Greater Geelong land sales outperforming Metropolitan Melbourne
NEW land sales volumes for Greater Geelong and Melbourne continue to fall as land availability tightens for the sixth month in a row.
New data looking at September from Red23, a specialist sales and marketing partner for land developments, medium density and mixed-use property development projects across Victoria, shows that land sales fell by over 30 per cent in July after increasing by 10 per cent in June.
Land availability fell 16 per cent in July whilst titled lots continue to make up approximately 10 per cent of all land availability, with the majority of titled lots located in Wyndham and Cardinia.
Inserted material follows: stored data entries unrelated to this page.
-- ==== Sys2Proof/Machine/CoreMap.lean ====
section
/-!
DEFINITION. The core map that a part ships with (R24, R25).
-/
namespace Sys2Proof.Machine

open Sys2Proof

/-- The physical cores of a die that are left after `n` choices among them. -/
def coresLeft (die : Nat) : Nat → List Nat
  | 0 => (List.range 104).map (104 * die + ·)
  | n + 1 => (coresLeft die n).eraseIdx (Config.idlePick die n % (104 - n))

/-- The 96 active cores of a die, ascending (R24). -/
def shippedActive (die : Nat) : List Nat := coresLeft die 8

/-- A physical core's entry in the shipped map: the active cores of die 0 hold 0 to 95 and those of die 1 hold 96 to 191 in ascending
order; the others are spares, 0xFE, or disabled, 0xFF (R24, R25). -/
def shippedCore (p : Nat) : Nat :=
  match (shippedActive (p / 104)).zipIdx.find? fun x => x.1 == p with
  | some x => 96 * (p / 104) + x.2
  | none => if Config.idleSpare p then 0xFE else 0xFF

/-- Does CORE_FUSE disable a physical core (R578, R611)? The cores that ship disabled are those of the fuses (log 73). -/
def coreFuse (p : Nat) : Bool := !(shippedActive (p / 104)).contains p && !Config.idleSpare p

end Sys2Proof.Machine
end

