-- ==== Sys2Proof/Machine/RunParts.lean ====
section
/-!
DEFINITION. The parts of an imprint's state that its cores read and write while an impression runs: manifest, counters, trips,
decisions, fonts, densities.
-/
namespace Sys2Proof.Machine

open Sys2Proof

/-- What an imprint counts (R67, R122, R156, R193, R201, R256, R261, R266, R288, R352, R363, R378, R444). -/
inductive Ctr where
  | impressions | abandoned | promptTokens | outputTokens | leftOut | adapterStalls | chunking | proofs | accepted
  | cancelled | lateCancels | samplingFaults
  | convFaults | slugCheck | slugSize | trips | escalations | excess
  | kvSaturation | noFolio | residencyWait | morgueLate
  | freeDamage | morgueFailed
  | taken (layer expert : Nat) | overflow (layer expert : Nat)
  | staleReturns | staleBlocks | misdirected | nonFinite | renorm
  | fabSent | fabResent | fabLost | fabResponses (status : Nat) | fabOld | fabHeldDup | fabDupResponse
  | fabStaleResponse | fabStaleFlag | fabLifetime | fabRefused
  | voided (cause : Nat)
deriving DecidableEq, Repr

/-- The width a count wraps at (R363; every other count wraps modulo 2^32). -/
def Ctr.width : Ctr → Nat
  | .impressions | .promptTokens | .outputTokens | .leftOut | .proofs | .accepted => 64
  | _ => 32

/-- What a count holds. -/
def ctrGet (m : List (Ctr × Nat)) (c : Ctr) : Nat := ((m.find? fun x => x.1 == c).map (·.2)).getD 0

/-- A count rising by `n`, wrapping at its width. -/
def ctrAdd (m : List (Ctr × Nat)) (c : Ctr) (n : Nat) : List (Ctr × Nat) :=
  if m.any (fun x => x.1 == c) then m.map fun x => if x.1 == c then (c, wrapAdd c.width x.2 n) else x
  else m ++ [(c, n % 2 ^ c.width)]

/-- Kinds of manifest slot (R340). -/
inductive SlotKind where
  | empty | decode | draft | tree | prompt | chunk | rerun
deriving DecidableEq, Repr

/-- R340's codes. -/
def SlotKind.code : SlotKind → Nat
  | .empty => 0 | .decode => 1 | .draft => 2 | .tree => 3 | .prompt => 4 | .chunk => 5 | .rerun => 6

/-- A slot entry of the manifest (R340), with the rows its region gives it and its input. -/
structure Slot where
  request : Nat
  kind : SlotKind
  flags : Nat
  adapter : Nat
  nC : Nat
  width : Nat
  fresh : Nat
  seed : BitVec 64
  tau : F32
  topP : F32
  topK : Nat
  tokens : List Nat
  parents : List Nat
  tripMask : Nat
  adapterVer : Nat
  dcopy : Nat
  tokensAt : Nat
  parentsAt : Nat
  draftsAt : Nat
  row0 : Nat
  rows : Nat
  lead : Nat
deriving DecidableEq, Repr

/-- An empty slot (R340) whose region gives it the rows named. -/
def Slot.empty (row0 rows : Nat) : Slot :=
  ⟨0, .empty, 0, 0, 0, 0, 0, 0, 0, 0, 0, [], [], 0, 0, 0, 0, 0, 0, row0, rows, 0⟩

/-- A shard table entry (R341). -/
structure Shard where
  slot : Nat
  page : Nat
  null : Bool
deriving DecidableEq, Repr

/-- A Densitometer trip (R114, R121). -/
structure Trip where
  slot : Nat
  watch : Nat
  jump : Int
  nonfinite : Bool
  pos : Nat
  gradient : Bool
deriving DecidableEq, Repr

/-- A decision of SAMPLE (R354). -/
structure Decision where
  token : Nat
  child : Option Nat
  noLogit : Bool
deriving DecidableEq, Repr

/-- The squares a tile's columns give one row at a watch point (R112). -/
structure SquarePart where
  watch : Nat
  row : Nat
  core : Nat
  col : Nat
  sq : List F32
deriving DecidableEq, Repr

/-- Elements that a tile wrote into a fresh block for a folio that this impression opens, before their conversion (R192): the folio,
whether they are values, the position, the address of the first and the elements. -/
structure FreshPart where
  folio : Nat
  value : Bool
  pos : Nat
  addr : Nat
  xs : List F32
deriving DecidableEq, Repr

/-- The run state of an imprint's impression; `jobImp` counts the impressions that Interleaved jobs other than job 0
have completed (R319; log 47). -/
structure Run where
  impression : Nat
  epoch : Nat
  manifest : List Slot
  shards : List Shard
  header : List Byte
  routed : Nat
  nDom : Nat
  counters : List (Ctr × Nat)
  trips : List Trip
  decisions : Sp (List Decision)
  rowStatus : List (Nat × Nat)
  hurt : List (Nat × Nat)
  observed : List (Nat × Nat)
  fontActive : Sp Nat
  fontBuilt : Sp Bool
  fontSlots : Sp (Option Font)
  scales : Sp F32
  squares : List SquarePart
  sums : List (Nat × Nat × F32)
  freshParts : List FreshPart
  badRows : List (Nat × Nat)
  freeSeen : List Place
  cands : Sp Nat
  ports : List (Nat × Nat)
  jobImp : Sp Nat
deriving DecidableEq, Repr

/-- A run state with nothing opened. -/
def Run.fresh : Run :=
  { impression := 1, epoch := 0, manifest := [], shards := [], header := [], routed := 0, nDom := 0, counters := [], trips := [],
    decisions := [], rowStatus := [], hurt := [], observed := [], fontActive := [],
    fontBuilt := [], fontSlots := [], scales := [], squares := [], sums := [], freshParts := [], badRows := [], freeSeen := [], cands := [], ports := [], jobImp := [] }

end Sys2Proof.Machine
end

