/-- Does an address lie in the rows of a DISPATCH block whose index list is not strictly ascending (R274, R281)? -/
def State.badDispatch (s : State) (i a : Nat) : Bool :=
  match s.baySlotAt i a with
  | none => false
  | some x =>
    let base := t0Addr x.2.2.core x.2.2.offset + x.2.1 * x.2.2.half
    let f := fun o n => ofLeBytes (memRead s.t0.bytes (base + o) n)
    let n := f 8 4
    let rows := base + roundUp (64 + 2 * n) 256
    x.2.2.type == 0x13 && decide (rows ≤ a) && decide (a < rows + n * roundUp (f 16 4) 256)
      && !ascending ((List.range n).map fun j => f (64 + 2 * j) 2)

/-- The requests that stand on batch rows. -/
def State.requestsOn (s : State) (i : Nat) (rows : List Nat) : List Nat :=
  let m := (s.imp i).run.manifest
  nub (rows.filterMap fun r => (slotOfRow m r).bind fun n => (slotAt m n).map (·.request))

/-- The descriptor and the tensor row that a load has brought to an offset of a half. -/
def Core.stagedRow (c : Core) (half a : Nat) : Option (Nat × Nat) :=
  c.staged.findSome? fun g =>
    if g.half == half && decide (g.off ≤ a) && decide (a < g.off + g.rows * g.stride)
    then some (g.desc, g.row0 + (a - g.off) / g.stride) else none

/-- Does a tensor hold the input rows of an expert that the core serves, and not rows of the batch? Those tiles are sized for
ceil(C_max / r_e) rows (R282; log 30). -/
def State.expertRows (s : State) (i core : Nat) (t : TensorDesc) : Bool :=
  match s.placement i with
  | none => false
  | some p => p.layers.any fun l => l.experts.any fun x =>
      x.replicas.contains (s.fab.endpoint, core) && t.rows == ceilDiv l.cMax (max x.replicas.length 1)

/-- The batch row that stands at an offset of a half. -/
def State.batchRow (s : State) (i core half a : Nat) : Option Nat :=
  match (s.core core).stagedRow half a with
  | none => none
  | some x => match s.desc i x.1 with
    | some t => if t.cls == 2 && !s.expertRows i core t then some x.2 else none
    | none => none

/-- Elements of K that one pass of a tile takes (R77, R94). -/
def passElems (roller : Bool) (w a : TensorDesc) : Nat :=
  if roller then 512 else ((pairing w.fmt a.fmt).map (·.passLen)).getD 0

/-- The batch rows of a tile. -/
def State.tileBatch (s : State) (core i : Nat) (roller : Bool) (b : MatrixBody) (w a : TensorDesc) : List (Option Nat) :=
  let stride := stagedStride a (b.passes * passElems roller w a)
  (List.range b.m).map fun m => s.batchRow i core (b.half + if roller then 2 else 0) (b.aOff + m * stride)

/-- The requests that a record works on, where it tells them: those of a tile's rows, or the one of an attend tile's sequence. -/
def State.recordRequests (s : State) (core i : Nat) (r : BitVec 512) : Option (List Nat) :=
  let op := (cmdHead r).opcode
  if op = 0x10 || op = 0x20 then
    let b := matrixBody r
    match s.desc i b.wDesc, s.desc i b.aDesc with
    | some w, some a => some (s.requestsOn i ((s.tileBatch core i (op == 0x20) b w a).filterMap id))
    | _, _ => none
  else if op = 0x30 then some ((slotAt (s.imp i).run.manifest (attendBody r).seq).toList.map (·.request))
  else none

end Sys2Proof.Machine
end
After the end of the Homebuilder Scheme, purchasers have switched to seeking land with longer title time frames.
Greater Geelong, with less than 150 land lots available had a 14.2 per cent increase in the median land price albeit the median land size remaining the same.
This is just one of the areas that Greater Geelong is robust and not surprisingly outperforming Metropolitan Melbourne in many ways.
In the short-term, demand will continue to outstrip supply in all markets despite prolonged restrictions.
The property market will remain strong particularly within the greenfield areas, as buying land or off the plan is an easier process than purchasing an established house during lockdown.
From April to July 2021, 64 per cent of land purchases had an anticipated title timeframe of quarter 2, 2022 (Q2.’22), 57 per cent was anticipated to title in quarter 3, 2022 (Q3.’22) and 45 per cent were anticipated to title in quarter 1, 2022 (Q1.’22).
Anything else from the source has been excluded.